Problem requirements. After finding the line with "-- ==== Sys2Proof/Laws/Memory.lean" in the entries below, retype exactly each line from there through the line with "set_option linter.unusedSimpArgs false", including that final line.

*** Opening of Data for this task ***

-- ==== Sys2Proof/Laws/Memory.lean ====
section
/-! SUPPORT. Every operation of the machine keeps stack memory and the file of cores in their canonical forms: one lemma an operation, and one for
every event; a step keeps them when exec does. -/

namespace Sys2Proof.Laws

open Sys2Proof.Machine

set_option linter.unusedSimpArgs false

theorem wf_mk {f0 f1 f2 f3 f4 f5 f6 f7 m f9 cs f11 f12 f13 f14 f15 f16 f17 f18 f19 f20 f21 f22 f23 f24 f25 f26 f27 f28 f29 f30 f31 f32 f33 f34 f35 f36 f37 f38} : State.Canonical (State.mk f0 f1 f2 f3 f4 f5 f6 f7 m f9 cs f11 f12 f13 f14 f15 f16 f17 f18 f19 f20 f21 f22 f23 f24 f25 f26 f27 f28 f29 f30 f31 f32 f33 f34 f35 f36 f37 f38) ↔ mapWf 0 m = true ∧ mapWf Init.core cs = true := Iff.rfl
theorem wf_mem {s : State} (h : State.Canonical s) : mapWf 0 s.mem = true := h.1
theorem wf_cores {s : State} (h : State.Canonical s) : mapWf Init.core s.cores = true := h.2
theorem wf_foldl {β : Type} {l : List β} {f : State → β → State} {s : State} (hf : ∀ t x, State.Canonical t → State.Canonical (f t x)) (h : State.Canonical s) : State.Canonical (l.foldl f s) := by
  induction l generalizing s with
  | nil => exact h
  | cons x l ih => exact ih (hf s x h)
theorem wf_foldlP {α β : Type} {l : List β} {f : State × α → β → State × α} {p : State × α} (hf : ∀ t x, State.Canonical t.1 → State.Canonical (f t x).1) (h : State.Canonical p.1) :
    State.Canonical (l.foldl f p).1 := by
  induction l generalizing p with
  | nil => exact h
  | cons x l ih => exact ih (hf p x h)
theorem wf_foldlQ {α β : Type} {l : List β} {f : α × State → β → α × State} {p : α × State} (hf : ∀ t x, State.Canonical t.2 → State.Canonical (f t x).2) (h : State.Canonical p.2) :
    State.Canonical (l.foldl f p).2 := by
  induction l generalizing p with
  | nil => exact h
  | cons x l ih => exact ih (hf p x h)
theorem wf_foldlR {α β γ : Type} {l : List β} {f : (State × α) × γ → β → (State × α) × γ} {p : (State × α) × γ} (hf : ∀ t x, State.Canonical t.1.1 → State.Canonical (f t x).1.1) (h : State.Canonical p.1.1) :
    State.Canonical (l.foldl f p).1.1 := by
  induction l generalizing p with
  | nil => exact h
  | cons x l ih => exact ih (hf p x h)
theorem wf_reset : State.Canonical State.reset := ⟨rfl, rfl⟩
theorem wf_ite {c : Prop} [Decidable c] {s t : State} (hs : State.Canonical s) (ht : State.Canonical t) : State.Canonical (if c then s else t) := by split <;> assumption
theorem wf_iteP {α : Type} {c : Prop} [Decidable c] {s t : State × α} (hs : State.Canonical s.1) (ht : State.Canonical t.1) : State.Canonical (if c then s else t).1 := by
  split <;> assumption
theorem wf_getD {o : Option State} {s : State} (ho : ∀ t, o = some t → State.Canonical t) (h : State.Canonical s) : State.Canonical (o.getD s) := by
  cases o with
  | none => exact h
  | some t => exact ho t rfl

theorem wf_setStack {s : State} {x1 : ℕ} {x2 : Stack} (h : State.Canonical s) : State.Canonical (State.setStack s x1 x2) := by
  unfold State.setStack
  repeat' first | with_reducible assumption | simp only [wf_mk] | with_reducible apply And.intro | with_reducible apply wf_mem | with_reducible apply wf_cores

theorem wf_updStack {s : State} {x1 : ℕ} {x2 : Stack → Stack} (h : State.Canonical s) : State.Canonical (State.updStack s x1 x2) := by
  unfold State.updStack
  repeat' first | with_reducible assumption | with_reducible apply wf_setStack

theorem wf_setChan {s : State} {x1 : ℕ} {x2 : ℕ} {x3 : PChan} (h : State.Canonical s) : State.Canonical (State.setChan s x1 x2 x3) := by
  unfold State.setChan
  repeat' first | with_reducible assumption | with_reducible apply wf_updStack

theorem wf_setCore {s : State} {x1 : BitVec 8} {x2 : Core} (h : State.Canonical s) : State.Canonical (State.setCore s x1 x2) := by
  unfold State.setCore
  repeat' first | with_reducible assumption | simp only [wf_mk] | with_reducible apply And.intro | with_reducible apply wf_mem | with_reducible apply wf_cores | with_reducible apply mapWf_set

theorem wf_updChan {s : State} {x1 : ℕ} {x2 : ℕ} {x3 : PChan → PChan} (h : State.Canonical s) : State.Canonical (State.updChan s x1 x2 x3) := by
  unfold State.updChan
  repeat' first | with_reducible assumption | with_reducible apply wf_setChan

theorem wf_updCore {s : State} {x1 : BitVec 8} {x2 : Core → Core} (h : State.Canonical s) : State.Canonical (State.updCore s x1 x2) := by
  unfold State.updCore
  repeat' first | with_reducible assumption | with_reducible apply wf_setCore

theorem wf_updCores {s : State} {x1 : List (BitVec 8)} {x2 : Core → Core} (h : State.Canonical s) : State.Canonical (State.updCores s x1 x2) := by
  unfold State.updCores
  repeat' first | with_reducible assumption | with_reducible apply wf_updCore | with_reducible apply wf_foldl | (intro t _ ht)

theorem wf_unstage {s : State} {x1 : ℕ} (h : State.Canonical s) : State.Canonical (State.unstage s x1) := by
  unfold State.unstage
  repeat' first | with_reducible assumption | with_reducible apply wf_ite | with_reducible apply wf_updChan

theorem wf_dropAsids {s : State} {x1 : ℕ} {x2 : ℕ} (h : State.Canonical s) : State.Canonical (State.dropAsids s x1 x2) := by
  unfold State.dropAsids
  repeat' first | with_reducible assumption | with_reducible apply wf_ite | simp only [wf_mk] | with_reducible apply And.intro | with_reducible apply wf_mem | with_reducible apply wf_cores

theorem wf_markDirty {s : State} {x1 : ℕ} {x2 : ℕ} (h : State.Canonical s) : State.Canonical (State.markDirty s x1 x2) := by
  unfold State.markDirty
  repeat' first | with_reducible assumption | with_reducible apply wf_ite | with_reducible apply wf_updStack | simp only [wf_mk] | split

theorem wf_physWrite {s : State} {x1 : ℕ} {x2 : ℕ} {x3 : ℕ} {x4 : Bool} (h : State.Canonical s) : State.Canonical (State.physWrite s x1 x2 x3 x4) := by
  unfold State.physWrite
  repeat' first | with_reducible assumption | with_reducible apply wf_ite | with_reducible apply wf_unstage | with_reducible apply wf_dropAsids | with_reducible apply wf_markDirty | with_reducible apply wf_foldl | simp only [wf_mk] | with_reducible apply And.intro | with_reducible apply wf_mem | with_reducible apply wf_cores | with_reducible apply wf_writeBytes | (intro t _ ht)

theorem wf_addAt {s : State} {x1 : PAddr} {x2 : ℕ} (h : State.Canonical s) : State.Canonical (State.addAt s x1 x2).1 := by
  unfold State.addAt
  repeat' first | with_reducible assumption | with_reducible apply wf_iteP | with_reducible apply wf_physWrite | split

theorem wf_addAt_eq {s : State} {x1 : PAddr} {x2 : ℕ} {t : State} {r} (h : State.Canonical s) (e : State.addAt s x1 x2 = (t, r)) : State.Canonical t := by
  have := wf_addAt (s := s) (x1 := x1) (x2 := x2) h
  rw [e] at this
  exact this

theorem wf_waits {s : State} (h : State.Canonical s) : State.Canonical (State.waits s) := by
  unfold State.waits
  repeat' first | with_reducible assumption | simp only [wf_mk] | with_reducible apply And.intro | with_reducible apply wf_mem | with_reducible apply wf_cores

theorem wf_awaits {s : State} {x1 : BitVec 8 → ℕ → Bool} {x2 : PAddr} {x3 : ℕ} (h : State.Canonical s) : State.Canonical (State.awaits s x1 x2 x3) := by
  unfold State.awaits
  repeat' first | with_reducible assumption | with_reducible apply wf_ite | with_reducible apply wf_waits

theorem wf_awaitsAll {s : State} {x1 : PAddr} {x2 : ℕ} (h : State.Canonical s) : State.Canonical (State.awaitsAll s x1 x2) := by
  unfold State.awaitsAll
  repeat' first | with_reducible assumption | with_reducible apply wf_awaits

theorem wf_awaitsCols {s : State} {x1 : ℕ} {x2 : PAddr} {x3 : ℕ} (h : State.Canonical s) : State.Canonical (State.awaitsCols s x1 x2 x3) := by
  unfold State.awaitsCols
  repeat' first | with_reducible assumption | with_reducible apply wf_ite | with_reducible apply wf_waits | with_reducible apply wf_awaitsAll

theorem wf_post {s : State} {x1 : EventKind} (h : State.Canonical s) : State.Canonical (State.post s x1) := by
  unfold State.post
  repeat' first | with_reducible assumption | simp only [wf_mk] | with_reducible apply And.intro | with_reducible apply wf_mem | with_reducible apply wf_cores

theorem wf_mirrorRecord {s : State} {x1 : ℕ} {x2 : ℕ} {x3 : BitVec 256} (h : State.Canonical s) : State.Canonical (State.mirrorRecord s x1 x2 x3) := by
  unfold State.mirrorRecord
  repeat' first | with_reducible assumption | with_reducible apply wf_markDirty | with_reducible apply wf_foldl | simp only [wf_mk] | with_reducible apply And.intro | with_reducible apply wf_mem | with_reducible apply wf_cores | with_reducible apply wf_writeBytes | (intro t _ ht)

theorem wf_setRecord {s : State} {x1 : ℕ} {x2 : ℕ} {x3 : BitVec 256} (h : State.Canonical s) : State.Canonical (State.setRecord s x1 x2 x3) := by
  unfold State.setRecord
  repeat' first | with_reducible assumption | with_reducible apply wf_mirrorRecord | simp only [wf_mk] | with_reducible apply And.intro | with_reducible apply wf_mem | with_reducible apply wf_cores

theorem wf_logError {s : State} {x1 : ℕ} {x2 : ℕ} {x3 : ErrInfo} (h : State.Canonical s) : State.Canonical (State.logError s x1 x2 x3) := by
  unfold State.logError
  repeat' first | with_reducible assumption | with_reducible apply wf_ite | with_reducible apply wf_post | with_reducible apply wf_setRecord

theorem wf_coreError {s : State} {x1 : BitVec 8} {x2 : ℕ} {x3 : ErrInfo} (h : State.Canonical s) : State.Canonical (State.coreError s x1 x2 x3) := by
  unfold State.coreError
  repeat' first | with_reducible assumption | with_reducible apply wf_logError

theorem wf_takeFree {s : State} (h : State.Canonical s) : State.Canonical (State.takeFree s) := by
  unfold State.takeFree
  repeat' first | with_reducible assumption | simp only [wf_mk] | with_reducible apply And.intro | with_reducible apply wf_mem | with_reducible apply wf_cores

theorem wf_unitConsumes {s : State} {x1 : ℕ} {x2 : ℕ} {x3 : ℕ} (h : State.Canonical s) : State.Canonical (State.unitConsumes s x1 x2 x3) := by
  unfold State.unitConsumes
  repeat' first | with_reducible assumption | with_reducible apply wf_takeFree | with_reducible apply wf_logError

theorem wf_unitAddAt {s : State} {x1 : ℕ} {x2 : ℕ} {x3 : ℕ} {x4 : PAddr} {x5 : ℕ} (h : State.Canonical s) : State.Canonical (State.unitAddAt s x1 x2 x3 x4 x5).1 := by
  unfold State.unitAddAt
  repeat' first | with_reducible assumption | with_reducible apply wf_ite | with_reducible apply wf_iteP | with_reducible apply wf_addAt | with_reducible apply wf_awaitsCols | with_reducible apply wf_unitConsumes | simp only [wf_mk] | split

*** Close of Data for this task ***
*** Opening of Data for this task ***

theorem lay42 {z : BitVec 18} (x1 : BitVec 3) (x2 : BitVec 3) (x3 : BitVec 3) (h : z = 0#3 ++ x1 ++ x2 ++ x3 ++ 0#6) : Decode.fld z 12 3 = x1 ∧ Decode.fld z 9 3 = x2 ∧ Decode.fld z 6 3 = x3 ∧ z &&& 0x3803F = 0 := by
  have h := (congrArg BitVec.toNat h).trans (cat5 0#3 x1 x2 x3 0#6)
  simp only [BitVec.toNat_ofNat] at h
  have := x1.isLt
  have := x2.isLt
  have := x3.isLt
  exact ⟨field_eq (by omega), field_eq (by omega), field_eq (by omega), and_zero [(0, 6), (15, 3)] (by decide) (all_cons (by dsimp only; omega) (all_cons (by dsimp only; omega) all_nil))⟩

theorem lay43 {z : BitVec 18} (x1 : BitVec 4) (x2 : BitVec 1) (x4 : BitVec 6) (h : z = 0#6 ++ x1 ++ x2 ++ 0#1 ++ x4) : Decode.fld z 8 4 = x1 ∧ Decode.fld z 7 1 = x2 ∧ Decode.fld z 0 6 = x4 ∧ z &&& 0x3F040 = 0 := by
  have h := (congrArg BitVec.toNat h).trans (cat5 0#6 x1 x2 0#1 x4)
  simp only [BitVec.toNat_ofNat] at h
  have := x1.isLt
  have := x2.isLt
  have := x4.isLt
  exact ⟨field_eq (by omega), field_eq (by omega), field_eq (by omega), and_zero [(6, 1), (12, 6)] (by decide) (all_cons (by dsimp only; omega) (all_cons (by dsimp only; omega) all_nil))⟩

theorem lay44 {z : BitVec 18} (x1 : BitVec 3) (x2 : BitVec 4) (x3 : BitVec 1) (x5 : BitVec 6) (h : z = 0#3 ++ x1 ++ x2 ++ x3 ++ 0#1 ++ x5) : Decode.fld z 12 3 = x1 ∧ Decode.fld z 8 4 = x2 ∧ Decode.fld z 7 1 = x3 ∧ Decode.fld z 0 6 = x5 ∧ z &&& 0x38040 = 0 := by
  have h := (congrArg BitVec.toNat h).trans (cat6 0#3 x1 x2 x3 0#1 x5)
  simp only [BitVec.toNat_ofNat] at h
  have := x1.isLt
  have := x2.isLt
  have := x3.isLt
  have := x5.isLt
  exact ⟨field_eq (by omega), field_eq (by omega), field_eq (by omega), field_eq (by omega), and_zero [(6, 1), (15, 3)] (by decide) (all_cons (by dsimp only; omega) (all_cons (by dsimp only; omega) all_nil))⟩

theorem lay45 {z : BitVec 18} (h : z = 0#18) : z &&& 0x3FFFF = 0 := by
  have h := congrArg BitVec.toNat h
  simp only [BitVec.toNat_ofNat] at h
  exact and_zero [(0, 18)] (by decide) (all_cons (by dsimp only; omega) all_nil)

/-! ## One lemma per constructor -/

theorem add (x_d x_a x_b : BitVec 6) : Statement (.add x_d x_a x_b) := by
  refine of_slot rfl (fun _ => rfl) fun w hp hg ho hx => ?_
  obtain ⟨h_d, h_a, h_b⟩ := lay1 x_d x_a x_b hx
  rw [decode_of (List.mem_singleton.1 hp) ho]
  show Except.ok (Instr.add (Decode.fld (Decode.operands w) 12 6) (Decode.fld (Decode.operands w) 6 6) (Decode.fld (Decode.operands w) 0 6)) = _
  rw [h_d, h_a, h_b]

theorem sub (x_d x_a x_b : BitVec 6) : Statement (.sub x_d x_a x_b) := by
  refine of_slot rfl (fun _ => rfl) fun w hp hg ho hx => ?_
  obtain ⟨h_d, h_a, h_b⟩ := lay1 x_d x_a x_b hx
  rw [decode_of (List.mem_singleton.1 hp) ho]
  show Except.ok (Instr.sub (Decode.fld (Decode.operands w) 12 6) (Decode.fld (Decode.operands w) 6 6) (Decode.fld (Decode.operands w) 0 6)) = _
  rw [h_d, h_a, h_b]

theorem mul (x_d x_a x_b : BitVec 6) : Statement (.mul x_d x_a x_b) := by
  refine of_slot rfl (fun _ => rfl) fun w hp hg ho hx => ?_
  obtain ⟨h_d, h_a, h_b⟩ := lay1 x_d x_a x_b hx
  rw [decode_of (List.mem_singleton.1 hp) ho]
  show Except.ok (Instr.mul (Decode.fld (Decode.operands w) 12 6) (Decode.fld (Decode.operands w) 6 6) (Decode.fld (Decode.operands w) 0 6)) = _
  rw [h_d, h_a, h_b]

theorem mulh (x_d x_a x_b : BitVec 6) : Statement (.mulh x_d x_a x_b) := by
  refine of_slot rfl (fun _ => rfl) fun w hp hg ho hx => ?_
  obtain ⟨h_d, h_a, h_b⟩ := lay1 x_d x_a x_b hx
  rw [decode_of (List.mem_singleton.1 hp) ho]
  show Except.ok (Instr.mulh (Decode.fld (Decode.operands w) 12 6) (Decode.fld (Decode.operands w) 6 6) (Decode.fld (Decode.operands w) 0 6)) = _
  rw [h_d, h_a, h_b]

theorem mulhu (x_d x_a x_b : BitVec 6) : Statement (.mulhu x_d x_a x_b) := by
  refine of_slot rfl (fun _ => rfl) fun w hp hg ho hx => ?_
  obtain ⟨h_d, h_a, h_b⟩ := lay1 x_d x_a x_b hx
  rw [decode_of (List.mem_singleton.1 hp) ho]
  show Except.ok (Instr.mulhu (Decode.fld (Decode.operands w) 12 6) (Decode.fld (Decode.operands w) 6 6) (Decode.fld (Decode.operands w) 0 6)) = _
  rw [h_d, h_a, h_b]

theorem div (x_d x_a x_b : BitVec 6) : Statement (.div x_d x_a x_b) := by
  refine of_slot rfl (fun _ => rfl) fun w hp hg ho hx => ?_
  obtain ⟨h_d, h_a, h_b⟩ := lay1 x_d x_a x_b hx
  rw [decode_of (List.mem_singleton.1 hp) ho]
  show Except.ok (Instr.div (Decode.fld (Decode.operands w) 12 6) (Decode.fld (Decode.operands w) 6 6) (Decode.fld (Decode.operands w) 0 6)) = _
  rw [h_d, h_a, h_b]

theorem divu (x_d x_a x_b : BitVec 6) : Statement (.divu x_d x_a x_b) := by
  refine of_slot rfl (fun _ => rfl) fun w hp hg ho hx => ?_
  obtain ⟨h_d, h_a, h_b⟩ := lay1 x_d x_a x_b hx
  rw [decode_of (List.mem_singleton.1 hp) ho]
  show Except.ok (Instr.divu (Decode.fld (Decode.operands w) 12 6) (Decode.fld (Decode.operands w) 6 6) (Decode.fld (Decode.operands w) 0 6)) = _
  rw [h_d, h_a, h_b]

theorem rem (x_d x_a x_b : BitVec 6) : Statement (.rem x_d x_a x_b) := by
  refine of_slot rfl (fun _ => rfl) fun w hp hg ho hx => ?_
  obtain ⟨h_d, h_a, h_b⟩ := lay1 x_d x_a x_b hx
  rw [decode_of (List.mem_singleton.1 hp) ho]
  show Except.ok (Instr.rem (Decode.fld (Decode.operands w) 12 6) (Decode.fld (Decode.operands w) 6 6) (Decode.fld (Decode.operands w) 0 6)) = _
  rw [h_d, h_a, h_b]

*** Close of Data for this task ***

Solution to this task.
-- ==== Sys2Proof/Laws/Memory.lean ====
section
/-! SUPPORT. Every operation of the machine keeps stack memory and the file of cores in their canonical forms: one lemma an operation, and one for
every event; a step keeps them when exec does. -/

namespace Sys2Proof.Laws

open Sys2Proof.Machine

set_option linter.unusedSimpArgs false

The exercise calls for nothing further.